O reforço no envio de soldados foi anunciado por Obama após uma conversa de meia hora com o dirigente haitiano, René Préval. Na sexta-feira, chegou a Porto Príncipe o porta-aviões Carl Vinson, com 19 helicópteros, três salas de operações e dezenas de camas hospitalares, além de capacidade de produzir 35 mil litros diários de água potável. Hoje, Obama se reúne ainda com os ex-presidentes George W. Bush e Bill Clinton a fim de organizar os esforços de ajuda. Préval agradeceu ao povo americano "do fundo do coração".
De volta de Porto Príncipe, o ministro da Defesa do Brasil, Nelson Jobim, disse ontem no Rio que algumas graves preocupações do governo haitiano dizem respeito à restauração das telecomunicações, à reabertura de estradas e à recuperação do aeroporto:
- A impressão que se tem é de que as autoridades ainda estão impactadas pelo o que aconteceu.
Segundo o ministro, os esforços brasileiros no Haiti serão liderados pelo coronel João Batista Carvalho Bernardes, comandante do Batalhão Brasileiro no país; o comandante da missão, general de brigada Floriano Peixoto Vieira Neto, e o embaixador Igor Kippman - mas o trabalho deverá ser coordenado pelas autoridades haitianas para evitar sobreposição.
- Auxílio humanitário unilateral não funciona. Deve ser coordenado no país. Disse ao presidente Préval que indicávamos essas três autoridades. Mas quem tem de coordenar é a Minustah, e o governo determina um coordenador governamental - disse Jobim, que voltou a falar da importância de manter a segurança. - O Brasil está levando instrumentos não letais, como balas de borrachas. Segundo o presidente, com a falta de água, combustível e alimento, as pessoas começam a ficar revoltadas, embora o povo haitiano seja curtido pela desgraça.

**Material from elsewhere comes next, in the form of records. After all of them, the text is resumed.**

-- ==== Sys2Proof/Machine/Multiply.lean ====
section
/-! DEFINITION. The multiply unit, each operation in its three operand forms (spec/45_alu.md R165, R166). -/

namespace Sys2Proof.Machine

/-- `MLT Ra,Rb` (R165). -/
def execMltRR (ra rb : Reg) (s : State) : Res State :=
  s.needsUnit .mlt (.next (s.logicTo ra (mulLow (s.reg ra) (s.reg rb))))

/-- `MLT Ra,#imm8` (R165). -/
def execMltI8 (ra : Reg) (imm : Byte) (s : State) : Res State :=
  s.needsUnit .mlt (.next (s.logicTo ra (mulLow (s.reg ra) (imm8 imm))))

/-- `MLT Ra,#imm16` (R165). -/
def execMltI16 (ra : Reg) (imm : Word) (s : State) : Res State :=
  s.needsUnit .mlt (.next (s.endPrefix.logicTo ra (mulLow (s.reg ra) imm)))

/-- `MLH Ra,Rb` (R166). -/
def execMlhRR (ra rb : Reg) (s : State) : Res State :=
  s.needsUnit .mlh (.next (s.logicTo ra (mulHigh (s.reg ra) (s.reg rb))))

/-- `MLH Ra,#imm8` (R166). -/
def execMlhI8 (ra : Reg) (imm : Byte) (s : State) : Res State :=
  s.needsUnit .mlh (.next (s.logicTo ra (mulHigh (s.reg ra) (imm8 imm))))

/-- `MLH Ra,#imm16` (R166). -/
def execMlhI16 (ra : Reg) (imm : Word) (s : State) : Res State :=
  s.needsUnit .mlh (.next (s.endPrefix.logicTo ra (mulHigh (s.reg ra) imm)))

end Sys2Proof.Machine
end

A ONU também tratou de lançar um apelo para arrecadar US$ 550 milhões a fim de ajudar sobreviventes da catástrofe. E anunciou ontem ainda planos de converter o estádio nacional de futebol num hospital de campanha e de instalar cozinhas coletivas para os desabrigados. E, se nos últimos dias o resgate de sobreviventes vem carecendo de especialistas, o mesmo acontece com a identificação de vítimas da catástrofe, e o auxílio externo se faz necessário. A Interpol enviará na segunda uma equipe, e se ofereceu para centralizar avisos de desaparecidos.